On appeal, plaintiffs' position is grounded solely in the argument that Green was acting as the agent of ProDev. This argument is based on two separate acts of Green: (1) the fraudulent procurement of the Quitclaim Deed to plaintiffs on 6 July 2007; and (2) Green absconding with $49,809.00 of the proceeds from the loan closing on 27 July 2007. We address each of these arguments in turn.

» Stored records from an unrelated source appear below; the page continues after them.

-- ==== Sys2Proof/Machine/ExecPins.lean ====
section
/-! DEFINITION. The meanings of the commands of chapter 11: the Stirrup instructions and machines, the Punnets. -/

namespace Sys2Proof.Machine
open Sys2Proof

/-- IDLE: IDLE (R509). -/
def execIdle (m : Fin 32) (s : State) : Host.Outcome State Fault Refusal :=
  .next (s.on (fun x => x.stirExec m.val (.idle) []))

/-- SEND: SEND (R505). -/
def execSend (m : Fin 32) (at' : Bool) (lane : Fin 4) (n : Fin 32) (s : State) : Host.Outcome State Fault Refusal :=
  .next (s.on (fun x => x.stirExec m.val (.send at' lane n) []))

/-- TAKE: TAKE, with the pin levels of its sampling steps (R505). -/
def execTake (m : Fin 32) (at' : Bool) (lane : Fin 4) (n : Fin 32) (lv : List (BitVec 96)) (s : State) : Host.Outcome State Fault Refusal :=
  .next (s.on (fun x => x.stirExec m.val (.take at' lane n) lv))

/-- DRIVE: DRIVE (R509). -/
def execDrive (m : Fin 32) (at' : Bool) (lane : Fin 4) (value : Byte) (s : State) : Host.Outcome State Fault Refusal :=
  .next (s.on (fun x => x.stirExec m.val (.drive at' lane value) []))

/-- ENABLE: ENABLE (R509). -/
def execEnable (m : Fin 32) (lane : Fin 4) (all : Bool) (mask : Byte) (s : State) : Host.Outcome State Fault Refusal :=
  .next (s.on (fun x => x.stirExec m.val (.enable lane all mask) []))

/-- TIME: TIME (R509). -/
def execTime (m : Fin 32) (mode : Fin 4) (imm : Fin 512) (s : State) : Host.Outcome State Fault Refusal :=
  .next (s.on (fun x => x.stirExec m.val (.time mode imm) []))

/-- WAIT: WAIT (R509). -/
def execWait (m : Fin 32) (mode : Fin 4) (arg : Fin 32) (lv : List (BitVec 96)) (s : State) : Host.Outcome State Fault Refusal :=
  .next (s.on (fun x => x.stirExec m.val (.wait mode arg) lv))

/-- COPY: COPY (R509). -/
def execCopy (m : Fin 32) (dst src : Fin 8) (lv : List (BitVec 96)) (s : State) : Host.Outcome State Fault Refusal :=
  .next (s.on (fun x => x.stirExec m.val (.copy dst src) lv))

/-- CLOSE: CLOSE (R509). -/
def execClose (m : Fin 32) (mark : Bool) (s : State) : Host.Outcome State Fault Refusal :=
  .next (s.on (fun x => x.stirExec m.val (.close mark) []))

/-- NOTE: NOTE (R509). -/
def execNote (m : Fin 32) (s : State) : Host.Outcome State Fault Refusal :=
  .next (s.on (fun x => x.stirExec m.val (.note) []))

/-- STIRRUP_WAIT_DONE: the condition of a WAIT holds (R509). -/
def execStirrupWaitDone (m : Fin 32) (lv : List (BitVec 96)) (s : State) : Host.Outcome State Fault Refusal :=
  .next (s.on (fun x => x.stirWaitDone m.val lv))

/-- AT_ACTION: SC reaches T for a timed instruction (R503). -/
def execAtAction (m : Fin 32) (lv : List (BitVec 96)) (s : State) : Host.Outcome State Fault Refusal :=
  .next (s.on (fun x => x.stirAtAction m.val lv))

/-- STALL_RESUME: a stalled machine goes on (R506). -/
def execStallResume (m : Fin 32) (s : State) : Host.Outcome State Fault Refusal :=
  .next (s.on (fun x => x.stirResume m.val))

/-- MACHINE_START: a write of START (R512). -/
def execMachineStart (w : Writer) (m : Fin 32) (s : State) : Host.Outcome State Fault Refusal :=
  .next (s.gate w (0x80000 + 0x1000 * (m.val / 8) + 0x200 + 0x40 * (m.val % 8)) (fun y => y.on (fun x => x.machStart m.val)))

/-- MACHINE_STOP: a write of STOP (R512). -/
def execMachineStop (w : Writer) (m : Fin 32) (s : State) : Host.Outcome State Fault Refusal :=
  .next (s.gate w (0x80000 + 0x1000 * (m.val / 8) + 0x200 + 0x40 * (m.val % 8)) (fun y => y.on (fun x => x.machStop m.val)))

/-- STIR_TXDATA: a write of STIR_TXDATA (R508). -/
def execStirTxdata (w : Writer) (m : Fin 32) (v : W32) (s : State) : Host.Outcome State Fault Refusal :=
  .next (s.gate w (0x80000 + 0x1000 * (m.val / 8) + 0x200 + 0x40 * (m.val % 8) + 0x14) (fun y => y.on (fun x => x.stirTx m.val v.toNat)))

/-- STIR_RXDATA: a read of STIR_RXDATA (R508). -/
def execStirRxdata (w : Writer) (m : Fin 32) (s : State) : Host.Outcome State Fault Refusal :=
  .next (s.hostRead w (0x80000 + 0x1000 * (m.val / 8) + 0x200 + 0x40 * (m.val % 8) + 0x18) 4)

/-- STIR_PROG: a write of STIR_PROG (R513). -/
def execStirProg (w : Writer) (b : Fin 4) (k : Fin 64) (v : W32) (s : State) : Host.Outcome State Fault Refusal :=
  .next (s.gate w (0x80000 + b.val * 0x1000 + k.val * 4) (fun y => y.on (fun x => x.stirProgWrite w b.val k.val v.toNat)))

/-- UNASSIGNED_STIRRUP_OP: a machine reaches a word that is no instruction (R510). -/
def execUnassignedStirrupOp (m : Fin 32) (word : BitVec 16) (s : State) : Host.Outcome State Fault Refusal :=
  .next (s.on (fun x => x.stirUnassigned m.val word.toNat))

/-- PN_WR: a write of PN_WR (R516). -/
def execPnWr (w : Writer) (n : Fin 64) (v : W32) (s : State) : Host.Outcome State Fault Refusal :=
  .next (s.gate w (0x70000 + n.val * 0x20 + 0x10) (fun y => y.on (fun x => x.pnWrWrite w n.val v.toNat)))

/-- PN_RD: a read of PN_RD (R521). -/
def execPnRd (w : Writer) (n : Fin 64) (size : Nat) (s : State) : Host.Outcome State Fault Refusal :=
  .next (s.hostRead w (0x70000 + n.val * 0x20 + 0x18) size)

/-- PN_FLUSH: a write of FLUSH (R523). -/
def execPnFlush (w : Writer) (n : Fin 64) (s : State) : Host.Outcome State Fault Refusal :=
  .next (s.gate w (0x70000 + n.val * 0x20 + 0x4) (fun y => y.on (fun x => x.pnFlush n.val)))

/-- PN_CFG_WRITE: a write of PN_CFG (R523). -/
def execPnCfgWrite (w : Writer) (n : Fin 64) (v : W32) (s : State) : Host.Outcome State Fault Refusal :=
  .next (s.gate w (0x70000 + n.val * 0x20) (fun y => y.on (fun x => x.pnCfgWrite w n.val v.toNat)))

/-- RESYNC_DONE: a resynchronisation completes (R524). -/
def execResyncDone (n : Fin 64) (s : State) : Host.Outcome State Fault Refusal :=
  .next (s.on (fun x => x.pnResyncDone n.val))

end Sys2Proof.Machine
end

Plaintiffs argue that the limited liability company ProDev XLIV, LLC was formed with the State Corporation Commission of the Commonwealth of Virginia on 5 July 2007. Green procured the Quitclaim Deed from plaintiffs on 6 July 2007. Since Green was a manager of ProDev, plaintiffs contend that these facts at a minimum raise an issue of fact for the jury as to whether Green was acting as an agent of ProDev at the time the Quitclaim Deed to FGB was procured. However, all of the evidence presented showed that while ProDev was established on 5 July 2007, Green was not involved in the business of the corporation until 27 July 2007. At the time of the closing of the loan from FMV, the Organization Agreement of ProDev was executed. This agreement made Green a 40% owner as well as the manager of ProDev. G. Paul Fogle, Vice-President and Chief Operating Officer of FMV was the owner of the remaining 60%. Under the terms of the Agreement, Green was authorized to execute the documents necessary to consummate the loan with FMV. In the event of a default on the FMV loan, Green could be removed as manager by a simple majority vote.

The "[t]wo essential elements of an agency relationship are: (1) the authority of the agent to act on behalf of the principal, and (2) the principal's control over the agent." State v. Weaver, 359 N.C. 246, 258, 607 S.E.2d 599, 606 (2005) (citing Holcomb v. Colonial Assocs., 358 N.C. 501, 509, 597 S.E.2d 710, 716 (2004)). Additionally, "both parties must consent that the agent will act on behalf of the principal in a particular capacity." Id. (citing Ellison v. Hunsinger, 237 N.C. 619, 628, 75 S.E.2d 884, 891 (1953)). Agency is "a relationship `which cannot be forced on a person in invitum.'" Id. (quoting Johnson v. Orrell, 231 N.C. 197, 201, 56 S.E.2d 414, 417 (1949)).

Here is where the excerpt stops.